新安防懇報告は、これまでの基盤的防衛力構想をすでに過去のものとし、高い運用能力を備えた「動的抑止力」の重要性を強調しています。また、中国の軍事的脅威を強調しながら離島・島嶼の安全確保を求めるとともに、日米共同運用の強化にも言及しています。
東アジアは、尖閣諸島問題や南北朝鮮間での軍事衝突、北朝鮮のウラン濃縮問題など極めて緊張した情勢にあります。平和フォーラムは、このような情勢の中でこそ、新たな「防衛計画の大綱」の策定には、周辺諸国の脅威へ対抗するのではなく抑制的な姿勢が重要であると考えます。
1976年に初めて策定された防衛計画の大綱は、冷戦下のデタントの中で防衛費の伸びを抑える役割を果たしました。「脅威に直接対抗せず自らが不安定要因にならないよう必要最低限度の防衛力を持つ」とする考え方は、憲法の平和主義の中で「専守防衛」という安全保障の基本路線を決定してきました。

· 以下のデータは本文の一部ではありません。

/- The orthogonalised rule (R309). -/

/-- Blocks along the smaller and along the larger dimension. -/
def orthoSide (e : List Byte) : Nat := min (rowBlocks e) (colBlocks e)
def orthoPanels (e : List Byte) : Nat := max (rowBlocks e) (colBlocks e)

/-- The rows are the smaller dimension: q stands to the left of the momentum. -/
def orthoLeft (e : List Byte) : Bool := decide (leRows e ≤ leCols e)

/-- Array beats of the first pass: the Gram product of each panel, then four products per iteration. -/
def orthoBeats (e r : List Byte) : Nat :=
  let n := orthoSide e
  128 * (orthoPanels e * n ^ 2 + rrIters r * 4 * n ^ 3)

/-- Block `k` of panel `p` along the smaller dimension, as it stands to the left of its own transpose. -/
def panelBlock (e : List Byte) (tiles : Array Block) (p k : Nat) : Block :=
  if orthoLeft e then tiles.getD (colBlocks e * k + p) #[] else flipBlock (tiles.getD (colBlocks e * p + k) #[])

/-- a + panel_gram, in the Gram area. -/
def addPanel (e : List Byte) (tiles : Array Block) (a : BMat) (p : Nat) : BMat :=
  let n := orthoSide e
  let g := bmat n n fun i j => (AccSet.cleared.product (panelBlock e tiles p i) (flipBlock (panelBlock e tiles p j))).drainedBlock
  (a.map n fun i j x => sadd x (blockAt (g.at_ (i / 128) (j / 128)) (i % 128) (j % 128))).stored n

/-- The Gram matrix of the new momentum, panel by panel. -/
def gramOf (e : List Byte) (tiles : Array Block) : BMat :=
  let n := orthoSide e
  (List.range (orthoPanels e)).foldl (addPanel e tiles) (bmat n n fun _ _ => #[])

/-- trace(a). -/
def BMat.trace (a : BMat) (n : Nat) : StageVal :=
  (List.range (128 * n)).foldl (fun t d => sadd t (blockAt (a.at_ (d / 128) (d / 128)) (d % 128) (d % 128))) szero

/-- What the iterations work on: p, q, a, and the out-of-range results so far. -/
structure NsState where
  p : BMat
  q : BMat
  a : BMat
  ovf : Nat

/-- f = √trace(a), a ÷ f², q = I ÷ f. -/
def nsStart (a : BMat) (n : Nat) : NsState :=
  let f := ssqrt (a.trace n)
  let a1 := a.map n fun _ _ x => sdiv x (smul f f)
  let q := bmat n n fun i j => blockOf fun r c => if 128 * i + r = 128 * j + c then sdiv sone f else szero
  { p := q, q := q, a := a1.stored n, ovf := a1.ovf + q.ovf }

/-- One iteration with the coefficients C0, C1, C2. -/
def nsStep (r : List Byte) (n : Nat) (s : NsState) : NsState :=
  let aa := s.a.mul s.a n
  let poly (i j : Nat) (x : StageVal) : StageVal :=
    let y := blockAt (aa.at_ (i / 128) (j / 128)) (i % 128) (j % 128)
    let d := if i = j then rrS r 0x24 else szero
    sadd (sadd d (smul (rrS r 0x28) x)) (smul (rrS r 0x2C) y)
  let p := s.a.map n poly
  let q := p.mul s.q n
  let a := s.a.mul (p.mul p n) n
  { p := p, q := q, a := a.stored n, ovf := s.ovf + p.ovf + q.ovf + a.ovf }

/-- `k` iterations. -/
def nsIterate (r : List Byte) (n : Nat) : Nat → NsState → NsState
  | 0, s => s
  | k + 1, s => nsIterate r n k (nsStep r n s)

/-- q · x, or x · q, for the block of tile `n` of a matrix with the layer's tiles. -/
def orthoProduct (e : List Byte) (q : BMat) (tiles : Array Block) (n : Nat) : Block :=
  let i := n / colBlocks e
  let j := n % colBlocks e
  let t : BMat := { cols := colBlocks e, blocks := tiles }
  if orthoLeft e then q.dot t (orthoSide e) i j else t.dot q (orthoSide e) i j

/-- The second pass on a tile: `mn` is the layer's new momentum, `sg` its scaled gradient. -/
def applyOrtho (e r : List Byte) (n : Nat) (i : TileIn) (q : BMat) (mn sg : Array Block) : TileOut :=
  let x0 := orthoProduct e q mn n
  let y := orthoProduct e q sg n
  let x := if rrNesterov r then blockOf fun a b => sadd (blockAt y a b) (smul (rrS r 0x0C) (blockAt x0 a b)) else x0
  { w := perElem e n fun k => decayStep r (arrAt i.w k) (smul (rrS r 0x30) (arrAt x k))
    beats := orthoSide e * 128 * (1 + b2n (rrNesterov r)) }

end Sys2Proof.Machine
end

加えて、集団的自衛権の行使を禁じ武器禁輸政策を展開するなど、抑制的な防衛政策の中で、侵略戦争と植民地支配の歴史を越えて世界の信頼を勝ち得てきました。
平和フォーラムは、日本政府が「東アジア共同体」の構想を提起し、友好的な相互互恵のアジア諸国との関係を構築していくためにも、新たな「防衛計画の大綱」の策定に関しては、以下の項目に配慮されるよう要請いたします。

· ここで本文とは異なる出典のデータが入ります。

/-- Requests a service operation. -/
def State.requestService (s : State) (w : Who) (ch : Fin 208) (op : Nat) : State :=
  if !planeWrites w then s
  else
    let s1 : State := { s with svcQ := s.svcQ ++ [{ chan := ch.val, op := op, running := false }] }
    let s2 := s1.modChan ch fun k => if k.svc = 2 then k else { k with svc := svcCode false }
    s2.startService (serviceUnit ch.val)

/-- MARGIN_SCAN. -/
def execMarginScan (w : Who) (ch : Fin 208) (s : State) : Result := .next (s.requestService w ch 1)

/-- RETRAIN. -/
def execRetrain (w : Who) (ch : Fin 208) (errs : List GranErr) (s : State) : Result :=
  meetRow errs (fun s => .next (s.requestService w ch 2)) s

/-- RESULT of an operation: 1 pass, 2 marginal, 3 failed. -/
def serviceResult (tMin vMin : Nat) : Nat :=
  if tMin < 8 ∨ vMin < 15 then 3 else if tMin < 16 ∨ vMin < 30 then 2 else 1

/-- CHANNEL_SERVICE_COMPLETE: the margins found and the time taken; loads that were held are read (R251). -/
def execChannelServiceComplete (ch : Fin 208) (tMin vMin lane us : Nat) (errs : List GranErr) (s : State) : Result :=
  meetRow errs (fun s => match s.svcQ.find? (fun o => o.chan == ch.val && o.running) with
  | none => .next s
  | some o =>
    let t := tMin % 128
    let v := vMin % 256
    let r := serviceResult t v
    let s1 : State := { s with svcQ := s.svcQ.erase o }
    let again := s1.svcQ.any fun q => q.chan == ch.val
    let s2 := s1.modChan ch fun k =>
      let k1 := (k.wr 0x3000C (t + v * 2 ^ 8 + lane % 256 * 2 ^ 16)).wr 0x30008 (r * 4 + b2n (o.op == 2) * 16 + min us 0xFFFF * 2 ^ 16)
      { k1 with
        svc := if again then svcCode false else 0
        st := if r = 3 then 2 else if o.op = 2 then 0 else k.st
        erased := if o.op = 2 ∧ r = 1 then none else k.erased }
    .next ((s2.serveLdts fun d => d == .held).startService (serviceUnit ch.val))) s

/- BAR4 (R322, R323). -/

/-- PCIE_BAR4_BASE of a function. -/
def Fn.bar4Base (k : Fn) : Nat := k.rd 0x10204 + k.rd 0x10208 * 2 ^ 32

/-- The region that a window access reaches: a whole range in one near region of kind 0, 1 or 2 of a context that the
function owns. -/
def State.bar4Region (s : State) (f : Fin 32) (a n : Nat) : Option Region :=
  match s.regionAt a n with
  | none => none
  | some r => match r.owner with
    | none => none
    | some x =>
      if isNear a ∧ r.kind ≤ 2 ∧ (s.ctx x).state ≠ .closed ∧ (s.ctx x).fn = f.val then some r else none

def State.bar4Reject (s : State) (f : Fin 32) : State := s.modFn f fun k => { k with regs := Regs.bump fnReset k.regs 0x1020C 1 }

/-- How a BAR4 read is answered: data, the EP bit, or Unsupported Request. -/
def State.barAnswer (s : State) (f : Fin 32) (status : Nat) (bs : List Byte) : State := { s with out := s.out ++ [.barRead f.val status bs] }

/-- An access lies within the BAR4 of a function (R322). -/
def Fn.inBar4 (k : Fn) (off len : Nat) : Bool := decide (off + len ≤ 2 ^ k.bar4Log)

/-- A byte of a mailbox as the host reads it: VERSION reads 1, reserved bytes 0 (R337). After a reset of the function the
header reads as zero (R321), until the host writes the mailbox again (assumption 103). -/
def Fn.boxByte (k : Fn) (off : Nat) : Byte := if off = 0 then (if k.boxZero then 0 else 1) else if 0x10000 ≤ off then 0 else k.box.read off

- 脅威対抗型の軍拡路線に傾斜することなく、自衛隊は、民主党の基本政策である「専守防衛」に徹することし、「抑止力」との位置づけを行わないこと。
- 民主党基本政策にある「アジア地域における新たな安全保障体制を模索する」ことを基本に、アジアの平和外交へ「共通の安全保障」の提言など日本のイニシアチブを発揮すること。
- 離島への自衛隊配備や日米共同の軍事行動強化などに踏み込むことで日本の防衛政策がアジアの脅威になることないよう抑制的に対応されること。
- 過去の歴史の反省にたって、日本国憲法の平和主義を元に戦後の政治の中で作り上げてきた「武器禁輸政策」や「非核三原則」「PKO五原則」などの見直しを行わないこと。
- きびしい国家財政のなかで、防衛予算については抑制の方向性を明確にすること。